Researchers at Michurinsk University of Agriculture in the Soviet Union developed the Budagovsky series. These researchers developed these series with the goal of creating rootstocks with improved cold hardiness. The rootstocks in these series have leaves that are distinctively red. Some of the rootstocks in this series include (in order from smallest to largest): Budagovsky 9 (B.9), Budagovsky 10 (B.10), and Budagovsky 118 (B.118).
B.9 is a dwarfing rootstock and is seen as a replacement for M.9 in colder climates. Trees that are grafted on B.9 are 25-35% smaller than M.9EMLA and need to be supported. B.9 confers additional advantages such as early ripening time, increased yield, and increasing resistance to fire blight with age. It also appears to be resistant to collar rot.
B.10 rootstocks are cold hardy, yield efficient, fire blight tolerant, have good root anchorage and are tolerant to environmental stress. They are similar to M.9 as dwarfing-type rootstocks in terms of yield and tree size.
B.118 is a semi-dwarfing rootstock and is more vigorous than the other rootstocks in the series. Recognizing its vigor, growers recommend B.118’s use for spur strains of apples (e.g., Fuji, Macintosh, Golden Delicious), for areas with soil with low fertility, or for replanting. It has a high degree of cold-hardiness, as evidenced by its ability to survive at temperatures as cold as -18.4°F with no root damage. B.118 is also early bearing. It has moderate resistance to fire blight but is susceptible to Phytophthora.

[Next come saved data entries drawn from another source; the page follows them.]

-- ==== Sys2Proof/Machine/Lines.lean ====
section
/-! DEFINITION. The drum unit's five line descriptors (R20 to R24, R77) and what a descriptor does with a written
datum and with a stored value (R57 to R64). -/

namespace Sys2Proof

/-- Bits 63:0 cut to the line's width and widened again: `zext_64(d[W-1:0])` (R11, R64). -/
def LineDesc.cut (D : LineDesc) (d : Data) : Data := (d.setWidth D.width).setWidth 64

/-- The value a write leaves in a STORED line (R58): MERGE (R59), W1C (R60), REPACK (R61), after the cut of R64. -/
def LineDesc.newValue (D : LineDesc) (old d : Data) : Data :=
  let x := D.cut d
  match D.kind with
  | .merge => (old &&& ~~~D.writeMask) ||| (x &&& D.writeMask)
  | .w1c => old &&& ~~~(x &&& D.writeMask)
  | .repack fixed => (x &&& D.writeMask) ||| fixed

/-- A read transform applied to a stored value (R14, R57). -/
def ReadTransform.apply (t : ReadTransform) (v : Data) : Data :=
  match t with
  | .forceOnes m => v ||| m
  | .keepOnly m => v &&& m

/-- What a read of a STORED line returns for the stored value `v` (R57). -/
def LineDesc.readValue (D : LineDesc) (v : Data) : Data :=
  match D.readTransform with
  | none => v
  | some t => t.apply v

/-- The disc-address fixed bit, bit 31 (R9, R20). -/
def daFixedBit : BitVec 32 := 0x80000000#32

/-- The store- and complete-address mask (R9, R21, R22). -/
def addressMask : BitVec 28 := 0x0FFFFFFF#28

/-- The disc-status writable mask (R9, R23, C4). -/
def dsWriteMask : BitVec 32 := 0x7FFFDBCF#32

/-- The bits of disc status a read returns: all but the unit field 3:0 (R23, R85). -/
def dsReadMask : BitVec 32 := 0xFFFFFFF0#32

/-- The five descriptors (R20 to R24; the table of R77). -/
def Config.lineDesc (c : Config) (X : Line) : LineDesc :=
  match X with
  | .da => { width := 32, writeMask := c.discAddressMask.setWidth 64, kind := .repack (daFixedBit.setWidth 64),
             readTransform := some (.forceOnes (daFixedBit.setWidth 64)), onWrite := some .validateRequest, source := .stored }
  | .sa => { width := 28, writeMask := addressMask.setWidth 64, kind := .merge, readTransform := none, onWrite := none, source := .stored }
  | .ca => { width := 28, writeMask := addressMask.setWidth 64, kind := .merge, readTransform := none, onWrite := none, source := .stored }
  | .ds => { width := 32, writeMask := dsWriteMask.setWidth 64, kind := .w1c,
             readTransform := some (.keepOnly (dsReadMask.setWidth 64)), onWrite := none, source := .stored }
  | .cp => { width := 24, writeMask := 0, kind := .merge, readTransform := none, onWrite := none, source := .computed .currentPositions }

end Sys2Proof
end

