-- ==== Sys2Proof/Machine/RegisterFile.lean ====
section
/-! DEFINITION. The operations of spec/40_register_file.md: RF.READ, RF.WRITE, the host's DEP and EXAM. -/

namespace Sys2Proof.Machine

/-- RF.READ (R57). -/
def execRfRead (rf : BitVec 8) (b : BitVec 3) (l : BitVec 8) (s : State) : Result :=
  onFile s rf fun u => .next (s.answer (s.vxRead u ⟨b, l⟩))

/-- RF.WRITE (R58). -/
def execRfWrite (rf : BitVec 8) (b : BitVec 3) (l : BitVec 8) (d : Data) (s : State) : Result :=
  onFile s rf fun u => .next (s.vxWrite u ⟨b, l⟩ d).silent

/-- DEP.DA (R68). -/
def execDepDa (u : UnitNo) (v : Data) (s : State) : Result := depositLine s .da u v
/-- DEP.SA (R68). -/
def execDepSa (u : UnitNo) (v : Data) (s : State) : Result := depositLine s .sa u v
/-- DEP.CA (R68). -/
def execDepCa (u : UnitNo) (v : Data) (s : State) : Result := depositLine s .ca u v
/-- DEP.DS: every DS bit, flags included, with no masking (R68). -/
def execDepDs (u : UnitNo) (v : Data) (s : State) : Result := depositLine s .ds u v

/-- EXAM.DA (R69). -/
def execExamDa (u : UnitNo) (s : State) : Result := examineLine s .da u
/-- EXAM.SA (R69). -/
def execExamSa (u : UnitNo) (s : State) : Result := examineLine s .sa u
/-- EXAM.CA (R69). -/
def execExamCa (u : UnitNo) (s : State) : Result := examineLine s .ca u
/-- EXAM.DS (R69). -/
def execExamDs (u : UnitNo) (s : State) : Result := examineLine s .ds u
/-- EXAM.CP (R69). -/
def execExamCp (u : UnitNo) (s : State) : Result := examineLine s .cp u

end Sys2Proof.Machine
end

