-- ==== Sys2Proof/Laws/Ops.lean ====
section
/-! SUPPORT. What each shared operation can do, said once: the guards (onUnit, onLine, onUnmapped, onFile), the
Vx-Store read and write, the Exchange, and one advance. -/

namespace Sys2Proof

/-! ### The configuration's tables -/

/-- A located pair is one DRUM_LINE_MAP gives the line (R52). -/
theorem LineOperand.lineAt_of_locate {c : Config} {X : Line} {r : LineOperand} {a : VxAddr}
    (h : r.locate c X = some a) : c.lineAt a = some X := by
  unfold LineOperand.locate at h
  split at h
  · simp at h
  · split at h
    · next hx => rw [Option.some.injEq] at h; rw [← h]; exact hx
    · simp at h

/-- An operand that names the line is located. -/
theorem LineOperand.locate_of_names {c : Config} {X : Line} {r : LineOperand} (h : r.names c X = true) :
    ∃ a, r.locate c X = some a := Option.isSome_iff_exists.mp h

/-- A real address of a line: its route and its resolved pair (R70, R74). -/
theorem Config.addresses_iff {c : Config} {a : RealAddr} {u : Nat} {X : Line} :
    c.addresses a u X = true ↔
      c.routeOf (addrUnit a) = .drum u ∧ ∃ p, c.resolveOffset (addrOffset a) = some p ∧ c.lineAt p = some X := by
  unfold Config.addresses
  constructor
  · intro h
    split at h
    · next v p hv hp =>
      simp only [Bool.and_eq_true, beq_iff_eq] at h
      exact ⟨by rw [hv, h.1], p, hp, h.2⟩
    · simp at h
  · rintro ⟨hr, p, hp, hl⟩
    rw [hr, hp]
    simp [hl]

namespace Machine

variable {s t : State} {u : UnitNo} {r : LineOperand} {X : Line}

/-! ### Guards -/

/-- An operation with the operand `u` completes exactly if the unit exists and what it does completes. -/
theorem onUnit_next {k : Nat → Result} :
    onUnit s u k = .next t ↔ u.toNat < s.cfg.nDrums ∧ k u.toNat = .next t := by
  unfold onUnit
  split <;> simp [*]

theorem onUnit_eq {k : Nat → Result} (h : u.toNat < s.cfg.nDrums) : onUnit s u k = k u.toNat := if_pos h

theorem onUnit_refused {k : Nat → Result} (h : s.cfg.nDrums ≤ u.toNat) : onUnit s u k = .refused .noSuchUnit :=
  if_neg (Nat.not_lt.mpr h)

/-- An operation VR.X or VW.X completes exactly if its unit exists, its pair is located and what it does completes. -/
theorem onLine_next {k : Nat → VxAddr → Result} :
    onLine s X u r k = .next t ↔
      u.toNat < s.cfg.nDrums ∧ ∃ a, r.locate s.cfg X = some a ∧ k u.toNat a = .next t := by
  unfold onLine
  rw [onUnit_next]
  cases h : r.locate s.cfg X <;> simp

theorem onLine_eq {k : Nat → VxAddr → Result} {a : VxAddr} (h : u.toNat < s.cfg.nDrums)
    (ha : r.locate s.cfg X = some a) : onLine s X u r k = k u.toNat a := by
  unfold onLine
  rw [onUnit_eq h, ha]

theorem onUnmapped_next {k : Result} :
    onUnmapped s u r k = .next t ↔ u.toNat < s.cfg.nDrums ∧ r.unmapped s.cfg = true ∧ k = .next t := by
  unfold onUnmapped
  rw [onUnit_next]
  cases h : r.unmapped s.cfg <;> simp

theorem onUnmapped_eq {k : Result} (h : u.toNat < s.cfg.nDrums) (hr : r.unmapped s.cfg = true) :
    onUnmapped s u r k = k := by
  unfold onUnmapped
  rw [onUnit_eq h, if_pos hr]

theorem onFile_next {rf : BitVec 8} {k : Nat → Result} :
    onFile s rf k = .next t ↔ rf.toNat < s.cfg.nDrums ∧ k rf.toNat = .next t := by
  unfold onFile
  split <;> simp [*]

theorem onFile_eq {rf : BitVec 8} {k : Nat → Result} (h : rf.toNat < s.cfg.nDrums) : onFile s rf k = k rf.toNat :=
  if_pos h

/-! ### Reads -/

/-- What a Vx-Store read returns, pair by pair (R57, R66, R77). -/
theorem State.vxRead_eq (s : State) (v : Nat) (a : VxAddr) :
    s.vxRead v a =
      match s.cfg.lineAt a with
      | none => 0
      | some .da => ((s.unit v).da ||| daFixedBit).setWidth 64
      | some .sa => (s.unit v).sa.setWidth 64
      | some .ca => (s.unit v).ca.setWidth 64
      | some .ds => ((s.unit v).ds &&& dsReadMask).setWidth 64
      | some .cp => ((s.cpValue v).setWidth 24).setWidth 64 := by
  unfold State.vxRead
  rcases s.cfg.lineAt a with _ | X
  · rfl
  · cases X
    · exact readValue_da s.cfg (s.unit v)
    · rfl
    · rfl
    · exact readValue_ds s.cfg (s.unit v)
    · rfl

/-- A Vx-Store read does not see the returned datum, the logs, the mark, the issued records or the draws (R37). -/
theorem State.vxRead_congr (s t : State) (v : Nat) (a : VxAddr) (hc : t.cfg = s.cfg) (hu : t.units = s.units) :
    t.vxRead v a = s.vxRead v a := by
  rw [State.vxRead_eq, State.vxRead_eq, hc]
  simp only [State.cpValue, State.unit, hc, hu]

/-! ### Writes -/

/-- What a Vx-Store write does to a state, pair by pair (R58, R66, R77). -/
theorem State.vxWrite_eq (s : State) (v : Nat) (a : VxAddr) (d : Data) :
    s.vxWrite v a d =
      match s.cfg.lineAt a with
      | none => s
      | some X => s.setUnit v ((s.unit v).writeLine s.cfg (s.cfg.bpbOf v) X d) := rfl

/-- A Vx-Store write changes nothing but one unit. -/
theorem State.vxWrite_eq_setUnit (s : State) (v : Nat) (a : VxAddr) (d : Data) :
    ∃ U, s.vxWrite v a d = s.setUnit v U := by
  rw [State.vxWrite_eq]
  rcases s.cfg.lineAt a with _ | X
  · exact ⟨s.unit v, (State.setUnit_unit_self s v).symm⟩
  · exact ⟨_, rfl⟩

/-- What a bus write to a drum unit does (R74). -/
theorem State.drumWrite_eq_setUnit (s : State) (v : Nat) (off : Offset) (d : Data) :
    ∃ U, s.drumWrite v off d = s.setUnit v U := by
  unfold State.drumWrite
  cases s.cfg.resolveOffset off with
  | none => exact ⟨s.unit v, (State.setUnit_unit_self s v).symm⟩
  | some a => exact State.vxWrite_eq_setUnit s v a d

/-- A bus read at an address of line X is the read of that line (R72, R74). -/
theorem State.busRead_of_addresses {a : RealAddr} {v : Nat} (h : s.cfg.addresses a v X = true) :
    ∃ p, s.cfg.lineAt p = some X ∧ s.busRead a = s.answer (s.vxRead v p) := by
  obtain ⟨hr, p, hp, hl⟩ := Config.addresses_iff.mp h
  refine ⟨p, hl, ?_⟩
  simp [State.busRead, hr, State.drumRead, hp]

/-- A bus write at an address of line X is the write of that line (R73, R74). -/
theorem State.busWrite_of_addresses {a : RealAddr} {v : Nat} {d : Data} (h : s.cfg.addresses a v X = true) :
    ∃ p, s.cfg.lineAt p = some X ∧ s.busWrite a d = s.vxWrite v p d := by
  obtain ⟨hr, p, hp, hl⟩ := Config.addresses_iff.mp h
  refine ⟨p, hl, ?_⟩
  simp [State.busWrite, hr, State.drumWrite, hp]

/-- A bus write does one of four things: a diagnostic, nothing, a line write, a forwarded write (R73). -/
theorem State.busWrite_cases (s : State) (a : RealAddr) (d : Data) :
    (s.cfg.routeOf (addrUnit a) = .unrouted ∧ s.busWrite a d = s.diagnose .write a (some d))
      ∨ (∃ v, s.cfg.routeOf (addrUnit a) = .drum v ∧ (∀ X, s.cfg.addresses a v X = false) ∧ s.busWrite a d = s)
      ∨ (∃ v X, s.cfg.routeOf (addrUnit a) = .drum v ∧ s.cfg.addresses a v X = true
          ∧ s.busWrite a d = s.setUnit v ((s.unit v).writeLine s.cfg (s.cfg.bpbOf v) X d))
      ∨ ∃ e, s.cfg.routeOf (addrUnit a) = .external e ∧ s.busWrite a d = s.extWrite e (addrOffset a) d := by
  unfold State.busWrite
  cases hr : s.cfg.routeOf (addrUnit a) with
  | unrouted => exact .inl ⟨rfl, rfl⟩
  | external e => exact .inr (.inr (.inr ⟨e, rfl, rfl⟩))
  | drum v =>
    unfold State.drumWrite
    cases hp : s.cfg.resolveOffset (addrOffset a) with
    | none =>
      refine .inr (.inl ⟨v, rfl, fun X => ?_, rfl⟩)
      simp [Config.addresses, hr, hp]
    | some p =>
      cases hl : s.cfg.lineAt p with
      | none =>
        refine .inr (.inl ⟨v, rfl, fun X => ?_, ?_⟩)
        · simp [Config.addresses, hr, hp, hl]
        · simp [State.vxWrite_eq, hl]
      | some X =>
        refine .inr (.inr (.inl ⟨v, X, rfl, ?_, ?_⟩))
        · exact Config.addresses_iff.mpr ⟨hr, p, hp, hl⟩
        · simp [State.vxWrite_eq, hl]

/-- A bus read changes one of the diagnostics, the draw counter, or nothing but the datum (R72). -/
theorem State.busRead_cases (s : State) (a : RealAddr) :
    (s.cfg.routeOf (addrUnit a) = .unrouted ∧ s.busRead a = (s.diagnose .read a none).answer 0)
      ∨ (∃ v, s.cfg.routeOf (addrUnit a) = .drum v ∧ s.busRead a = s.answer (s.drumRead v (addrOffset a)))
      ∨ ∃ e, s.cfg.routeOf (addrUnit a) = .external e ∧ s.busRead a = s.answerDraw e (addrOffset a) := by
  unfold State.busRead
  cases s.cfg.routeOf (addrUnit a) with
  | unrouted => exact .inl ⟨rfl, rfl⟩
  | drum v => exact .inr (.inl ⟨v, rfl, rfl⟩)
  | external e => exact .inr (.inr ⟨e, rfl, rfl⟩)

/-! ### One advance (R90, R94) -/

/-- The unit after an advance. -/
def DrumUnit.advanced (bpb : Nat) (d : DrumUnit) : DrumUnit :=
  match (d.rotate bpb).arrived with
  | none => d.rotate bpb
  | some p => { d.rotate bpb with req := .inTransfer p }

/-- An advance writes one unit, and marks the state exactly if the unit's Pending request has arrived. -/
theorem State.advance_eq (s : State) (v : Nat) :
    s.advance v =
      let t := s.setUnit v ((s.unit v).advanced (s.cfg.bpbOf v))
      if (((s.unit v).rotate (s.cfg.bpbOf v)).arrived).isSome then t.mark .unmodelledTransfer else t := by
  unfold State.advance DrumUnit.advanced
  cases h : ((s.unit v).rotate (s.cfg.bpbOf v)).arrived <;> simp [h]

/-- The request that arrives is a Pending one whose block is the new position (R90). -/
theorem DrumUnit.arrived_iff (bpb : Nat) (d : DrumUnit) (p : Request) :
    (d.rotate bpb).arrived = some p ↔ d.req = .pending p ∧ (d.pos + 1) % bpb = p.block.toNat := by
  unfold DrumUnit.arrived DrumUnit.rotate
  cases h : d.req with
  | noRequest => simp
  | inTransfer q => simp
  | pending q =>
    simp only [ReqState.pending.injEq]
    constructor
    · intro hs
      split at hs
      · rw [Option.some.injEq] at hs
        subst hs
        exact ⟨rfl, ‹_›⟩
      · simp at hs
    · rintro ⟨rfl, hb⟩
      rw [if_pos hb]

@[simp] theorem DrumUnit.rotate_pos (bpb : Nat) (d : DrumUnit) : (d.rotate bpb).pos = (d.pos + 1) % bpb := rfl

@[simp] theorem DrumUnit.advanced_pos (bpb : Nat) (d : DrumUnit) : (d.advanced bpb).pos = (d.pos + 1) % bpb := by
  unfold DrumUnit.advanced
  split <;> rfl

@[simp] theorem DrumUnit.advanced_attached (bpb : Nat) (d : DrumUnit) : (d.advanced bpb).attached = d.attached := by
  unfold DrumUnit.advanced
  split <;> rfl

@[simp] theorem DrumUnit.advanced_line (bpb : Nat) (d : DrumUnit) (X : Line) : (d.advanced bpb).line X = d.line X := by
  unfold DrumUnit.advanced
  split <;> cases X <;> rfl

/-- The request after an advance: started, or as before (R90). -/
theorem DrumUnit.advanced_req (bpb : Nat) (d : DrumUnit) :
    (∃ p, (d.rotate bpb).arrived = some p ∧ (d.advanced bpb).req = .inTransfer p)
      ∨ ((d.rotate bpb).arrived = none ∧ (d.advanced bpb).req = d.req) := by
  unfold DrumUnit.advanced
  cases (d.rotate bpb).arrived with
  | none => exact .inr ⟨rfl, rfl⟩
  | some p => exact .inl ⟨p, rfl, rfl⟩

@[simp] theorem State.advance_cfg (s : State) (v : Nat) : (s.advance v).cfg = s.cfg := by
  rw [State.advance_eq]; simp only; split <;> rfl
@[simp] theorem State.advance_units (s : State) (v : Nat) :
    (s.advance v).units = s.units.set v ((s.unit v).advanced (s.cfg.bpbOf v)) := by
  rw [State.advance_eq]; simp only; split <;> rfl
@[simp] theorem State.advance_diag (s : State) (v : Nat) : (s.advance v).diag = s.diag := by
  rw [State.advance_eq]; simp only; split <;> rfl
@[simp] theorem State.advance_extLog (s : State) (v : Nat) : (s.advance v).extLog = s.extLog := by
  rw [State.advance_eq]; simp only; split <;> rfl
@[simp] theorem State.advance_result (s : State) (v : Nat) : (s.advance v).result = s.result := by
  rw [State.advance_eq]; simp only; split <;> rfl
@[simp] theorem State.advance_issued (s : State) (v : Nat) : (s.advance v).issued = s.issued := by
  rw [State.advance_eq]; simp only; split <;> rfl
@[simp] theorem State.advance_draws (s : State) (v : Nat) : (s.advance v).draws = s.draws := by
  rw [State.advance_eq]; simp only; split <;> rfl

/-- The mark after an advance (R94). -/
theorem State.advance_refused (s : State) (v : Nat) :
    (s.advance v).refused =
      if (((s.unit v).rotate (s.cfg.bpbOf v)).arrived).isSome then some .unmodelledTransfer else s.refused := by
  rw [State.advance_eq]; simp only; split <;> simp

/-- The advanced unit. -/
theorem State.unit_advance_same (s : State) (v : Nat) (h : v < s.units.length) :
    (s.advance v).unit v = (s.unit v).advanced (s.cfg.bpbOf v) := by
  simp [State.unit, List.getD_eq_getElem?_getD, h]

/-- The other units (R92). -/
theorem State.unit_advance_of_ne (s : State) (v w : Nat) (h : w ≠ v) : (s.advance v).unit w = s.unit w := by
  simp [State.unit, List.getD_eq_getElem?_getD, List.getElem?_set_ne (Ne.symm h)]

end Machine

end Sys2Proof
end

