/-- Settles O12: the formula names neither the old value nor a bit of the datum outside the mask. -/
theorem repackWriteReplacesTheValue : Obligations.RepackWriteReplacesTheValue := by
  intro D F old old' d d' hkind hw
  refine ⟨D.newValue_repack F old d hkind, fun hd => ?_, ?_⟩
  · rw [D.newValue_repack F old d hkind, D.newValue_repack F old' d' hkind, D.cut_and_mask d hw, D.cut_and_mask d' hw, hd]
  · rw [D.newValue_repack F old d hkind]
    refine BitVec.eq_of_getLsbD_eq fun k _ => ?_
    rw [BitVec.getLsbD_and, BitVec.getLsbD_or]
    cases F.getLsbD k <;> simp

/-- Settles O13: every kind's formula sees the cut datum, and none has a bit above the width to store. -/
theorem writeKeepsWithinTheWidth : Obligations.WriteKeepsWithinTheWidth := by
  intro D old d _ hfixed hold
  have hbits : ∀ k, D.width ≤ k → (D.newValue old d).getLsbD k = false :=
    fun k hk => LineDesc.getLsbD_newValue_of_width_le hfixed hold hk
  exact ⟨(D.newValue_cut old d).symm, LineDesc.cut_eq_self_iff.mpr hbits, hbits⟩

/-- Settles O25, by the line the pair names: the write of each is the shared one. -/
theorem rfWriteAppliesTheKindOfTheLine : Obligations.RfWriteAppliesTheKindOfTheLine := by
  intro s rf b l d _ hrf
  dsimp only
  rw [exec_rfWrite hrf, State.vxWrite_eq]
  rcases s.cfg.lineAt ⟨b, l⟩ with _ | X
  · rfl
  · cases X with
    | da => simp only [DrumUnit.writeLine_da]; rfl
    | sa => simp only [DrumUnit.writeLine_sa]; rfl
    | ca => simp only [DrumUnit.writeLine_ca]; rfl
    | ds => simp only [DrumUnit.writeLine_ds]; rfl
    | cp => simp only [DrumUnit.writeLine_cp, State.setUnit_unit_self]; rfl

/-- Settles O28: the examine returns the line the deposit left, which is the datum cut to the line's width. -/
theorem examineAfterDepositReturnsIt : Obligations.ExamineAfterDepositReturnsIt := by
  intro s u v hs hu
  have h32 : (v.setWidth 32).setWidth 64 = v &&& 0xFFFFFFFF#64 := setWidth_setWidth_eq_and v 32
  have h28 : (v.setWidth 28).setWidth 64 = v &&& 0x0FFFFFFF#64 := setWidth_setWidth_eq_and v 28
  rw [← h32, ← h28]
  exact ⟨execAll_deposit_examine (X := .da) hs.1 hu nofun rfl fun _ => rfl,
    execAll_deposit_examine (X := .sa) hs.1 hu nofun rfl fun _ => rfl,
    execAll_deposit_examine (X := .ca) hs.1 hu nofun rfl fun _ => rfl,
    execAll_deposit_examine (X := .ds) hs.1 hu nofun rfl fun _ => rfl⟩

/-- Settles O6, by the two cases of a step that runs no operation. -/
theorem stepRefusesAnIllFormedConfigurationAndIdles : Obligations.StepRefusesAnIllFormedConfigurationAndIdles :=
  fun _ => ⟨step_of_not_wf, step_of_nothing_issued⟩

/-- Settles O24, by the line the pair names; CP reads the view, as VR.CP does. -/
theorem rfReadReturnsTheLine : Obligations.RfReadReturnsTheLine := by
  intro s u rf b l hs hrf hu
  have hu' : u.toNat < s.cfg.nDrums := hu ▸ hrf
  rw [hs.1.exec_vrCp_named hu', ← hs.1.cpValue_cut hu', exec_rfRead hrf, State.vxRead_eq, hu]
  rcases s.cfg.lineAt ⟨b, l⟩ with _ | X
  · rfl
  · cases X <;> rfl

Researchers at Cornell University in the United States and the USDA started developing the Geneva series in 1968. This series caters to conditions in eastern North America and is known for its high resistance to fire blight, woolly apple aphid, Phytophthora root rot, and replant disease. The Geneva series is widely used in the mid-Atlantic. Some of the Geneva rootstocks, from smallest to largest, include: G.65, G.11, G.16, G.41, G.214, G.935, G.202, G.969, G.30, G. 210, and G.890.
G.65 is a very dwarfing rootstock that is close in size to M.27. The rootstock is difficult to propagate in nurseries. It is susceptible to tomato ring spot virus and apple stem grooving virus. Results from the NC-140 have not recommended it for commercial plantings, although it can be used for residential plantings.
G.11 is a vigorous dwarfing rootstock, similar to M.9, and is widely used in the mid-Atlantic. It is resistant to fire blight and crown rot, and rarely produces burr knots or root suckers. It is precocious and cold hardy, but needs trunk support in early years.
G.16 is a dwarfing rootstock, which is similar to M.9 in terms of size, precocity, and need for support. It is resistant to fire blight and crown rot but is susceptible to woolly apple aphid and powdery mildew. G.16 is highly sensitive to latent viruses, so growers should use only virus-free budwood for its propagation. G.16 does not produce burr knots or root suckers.
G.41 is also a dwarfing rootstock and is the most widely available of the Geneva series. G.41 and M.9 are similar in size, but G.41 has a higher yield efficiency and produces fewer root suckers. It is highly resistant to fire blight, woolly apple aphids, and Phytophthora. It is tolerant to replant disease and is better suited to high pH soils. However, G.41 requires extra support because the graft is prone to breakage, particularly with scions such as Honeycrisp and Cripps Pink in high wind areas.
G.214 is a dwarfing rootstock that can produce a tree about 30-35% the size of Seedling. It has a precocity similar to M.9 and M.26, yet it is more productive and has good cold hardiness. G. 214 is resistant to fire blight, woolly apple aphid and Phytophthora. Trees on this rootstock require support.
G.935 is slightly larger in size than M.26 and has production efficiency similar to M.9. This rootstock is resistant to fire blight and crown rot, but not to the woolly apple aphid. G.935 is sensitive to latent virus, so growers should use only virus-free budwood for its propagation. Researchers from NC-140 have observed that this rootstock induces the production of wider branch angles in the scion.
G.202 is a semi-dwarfing rootstock that produces a tree that is both slightly larger and more productive than M.26. It is resistant to fire blight, to Phytophthora, and to woolly apple aphid. It seems to be a useful alternative to M.26 in climates that have problems with woolly apple aphids.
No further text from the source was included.